The free command is a useful tool for monitoring system performance and diagnosing memory-related issues, as it provides real-time information about the system's memory usage.

Check Memory Usage with "top" Command

The top command displays real-time information about system processes and their resource utilization, including memory usage. When executed, the "top" command displays a list of running processes in order of resource utilization, with the most resource-intensive processes listed first. The command also displays information about the system's overall resource usage, including CPU and memory usage.

The "top" command can monitor system performance, identify resource-intensive processes, and diagnose performance issues. To exit the top, press the Q key.

Disk Usage Management in Linux

Disk usage management is another critical aspect of system administration in Linux. Proper disk usage management ensures enough space on the system for storing data and running applications. The following are some tips for managing disk usage in Linux.

Monitor Disk Usage Regularly

It is important to monitor disk usage regularly to ensure enough space is available on the system. You can use tools such as df, du, and ncdu to monitor disk usage.

Remove Unnecessary Files

Removing unnecessary files is an effective way to free up disk space. You can use the rm command to remove no longer needed files.

Compress Files

Compressing files is another effective way to free up disk space. You can use tools such as gzip and tar to compress files.

Use a Disk Quota System

A disk quota system is a good way to manage disk usage and prevent users from using too much disk space. The disk quota system allows you to limit the amount of disk space users can use.

Use a File System with Built-in Compression

A file system with built-in compression is another effective way to save disk space. File systems such as ZFS and Btrfs support built-in compression, which can save a significant amount of disk space.

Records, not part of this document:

-- ==== Sys2Proof/Syntax.lean ====
section
/-! DEFINITION. The commands of the IZ1048: one constructor per row of the opcode table, with the row's operands.
A Melfy instruction is a command that names its hardware context and its instruction fields (R46); a register write,
a bus or network event, a pin event and an instant of the timeline are commands of their own. -/

namespace Sys2Proof

/-- A hardware context: 0–63 are 4 × core + context (the MSTR numbering of FLT_CAP_MSTR); 64 is the context of Rook's
pair of cores, which run it in lockstep (R72; assumption 70). -/
abbrev Hart := Fin 65

/-- Form R (R46): destination, sources, W, and fn[10:9], which must be zero. -/
structure RForm where
  d : Fin 32
  a : Fin 32
  b : Fin 32
  w : Bool := false
  z : BitVec 2 := 0
  deriving DecidableEq, Repr

/-- Form I: destination (or the stored register), base, immediate. -/
structure IForm where
  d : Fin 32
  a : Fin 32
  imm : BitVec 16
  deriving DecidableEq, Repr

/-- Form H: [20:18] must be zero. -/
structure HForm where
  d : Fin 32
  z : BitVec 3 := 0
  h : Fin 4
  imm : BitVec 16
  deriving DecidableEq, Repr

/-- Form S: [12:6] must be zero. -/
structure SForm where
  d : Fin 32
  a : Fin 32
  kind : Fin 4
  w : Bool := false
  z : BitVec 7 := 0
  sh : Fin 64
  deriving DecidableEq, Repr

/-- Form B. -/
structure BForm where
  a : Fin 32
  b : Fin 32
  off : BitVec 16
  deriving DecidableEq, Repr

/-- Form P: [22:16] must be zero. -/
structure PForm where
  p : Fin 8
  z : BitVec 7 := 0
  off : BitVec 16
  deriving DecidableEq, Repr

/-- Form J. -/
structure JForm where
  off : BitVec 26
  deriving DecidableEq, Repr

/-- Form R of the atomics: width, ACQ, REL, and fn[10:7], which must be zero. -/
structure AForm where
  d : Fin 32
  a : Fin 32
  b : Fin 32
  wide : Bool := true
  acq : Bool := false
  rel : Bool := false
  z : BitVec 4 := 0
  deriving DecidableEq, Repr

/-- Form R of the system functions. -/
structure XForm where
  d : Fin 32
  a : Fin 32
  b : Fin 32
  deriving DecidableEq, Repr

/-- Form Q: [7:0] must be zero. -/
structure QForm where
  pd : Fin 8
  pa : Fin 8
  pb : Fin 8
  g : Fin 32
  z : BitVec 8 := 0
  deriving DecidableEq, Repr

/-- Form V. -/
structure VForm where
  vd : Fin 16
  va : Fin 16
  vb : Fin 16
  pg : Fin 8
  esz : Fin 4
  ga : Fin 32
  deriving DecidableEq, Repr

/-- Form VM: [3:0] must be zero; `bx` is the field [16:12], gb or vx by mode. -/
structure VmForm where
  vt : Fin 16
  ga : Fin 32
  bx : Fin 32
  pg : Fin 8
  esz : Fin 4
  mode : Fin 4
  z : BitVec 4 := 0
  deriving DecidableEq, Repr

/-- The blocks (Table: Block mnemonics; SYS, PWR and RST share one window and one fault set). -/
inductive Blk where
  | sys | mel | mmu | qm | crc | ddr | nvm | src | cmp | cor | te (n : Fin 256) | ep (p : Fin 32) | ril | diag
  | rail (k : Fin 24) | thm | fan | rook | chn | ptp | sat | upd | dmx | can
  deriving DecidableEq, Repr

/-- The initiator that waits on a crossing: a context, a DMA channel, a queue operation by its command slot, or a
real-time initiator by its UNIT; `walk` where it waits in a table walk, `write` where a channel waits in a write. `te` is
a tile engine that hands a slot over to its port (R223). -/
inductive Waiter where
  | none
  | hart (h : Hart)
  | dma (n : Fin 64) (walk write : Bool)
  | slot (k : Fin 64) (walk : Bool)
  | rt (unit : Fin 10) (walk : Bool)
  | te (i : Fin 64)
  deriving DecidableEq, Repr

/-- A run of samples of an input channel that ends now (R310): the level it ends at, and the samples, newest first. -/
structure FilterRun where
  high : Bool
  samples : List Bool
  deriving DecidableEq, Repr

/-- A run of samples of a hand's NO and NC contacts that ends now (R314), newest first. -/
structure HandRun where
  hand : Fin 2
  samples : List (Bool × Bool)
  deriving DecidableEq, Repr

/-- A run of CART_DET_N that ends now (R318): its level, and its length in samples. -/
structure CartRun where
  present : Bool
  samples : BitVec 32
  deriving DecidableEq, Repr

/-- A crossing between islands whose handshake phase times out (R19): the block that asks, the block it asks into,
the address of the crossing, and the initiator that waits on it, if one does. -/
structure Crossing where
  blk : Blk
  into : Blk
  addr : BitVec 40
  waiter : Waiter
  deriving DecidableEq, Repr

/-- A write of QM_SLOTs_OP: slot, LEN, ASID, QUEUE and the reserved bits, which must be zero (R108). -/
structure QmOp where
  slot : Fin 64
  len : BitVec 16
  asid : BitVec 16
  queue : Fin 1024
  rsv : BitVec 18 := 0
  deriving DecidableEq, Repr

/-- A received ST 2110 packet of a context (R132, R136): RTP sequence number, timestamp and marker; for ST 2110-20 one
line segment with its samples in wire order; for ST 2110-22 the codestream bytes. -/
structure RxPkt where
  seq : BitVec 16
  ts : BitVec 32
  marker : Bool
  line : Nat := 0
  offset : Nat := 0
  samples : List Nat := []
  bytes : List Byte := []
  deriving DecidableEq, Repr

/-- A checkpoint slot of a cartridge store (R175, R185): sequence, GT and CLEAN of its header, and the doses by
subpixel index (those not listed are zero), with the CRC-32C of the 18 MiB. -/
structure CkptSlot where
  seq : Nat
  gt : Nat
  clean : Bool
  dose : List (Nat × Nat) := []
  crc : Nat := 0
  deriving DecidableEq, Repr

/-- What a cartridge brings (R171, R172, R175): its two identity copies, the bytes of its calibration area (those not
listed are zero), what its worn bytes read whatever is programmed, its checkpoint slots with a header, the slots that cannot
be programmed, and the answers its authenticator gives to READ_CERT and SIGN, one pair for each ATTACH in turn (none: it does
not answer, and neither does it once they are used up). -/
structure Cartridge where
  idA : List (BitVec 8) := []
  idB : List (BitVec 8) := []
  cal : List (Nat × BitVec 8) := []
  worn : List (Nat × BitVec 8) := []
  slots : List (Nat × CkptSlot) := []
  badSlots : List Nat := []
  answers : List (Option (List (BitVec 8)) × Option (List (BitVec 8))) := []
  deriving DecidableEq, Repr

Use a Separate Partition for User Data

A separate partition for user data is a good way to isolate user data from system files. It makes managing disk usage easier and prevents users from using too much disk space.

Use a Disk Space Analyzer Tool

Using a disk space analyzer tool is a good way to identify files and directories using too much disk space. Tools such as Baobab and KDirStat provide a graphical representation of disk usage, which can be very useful for identifying large files and directories.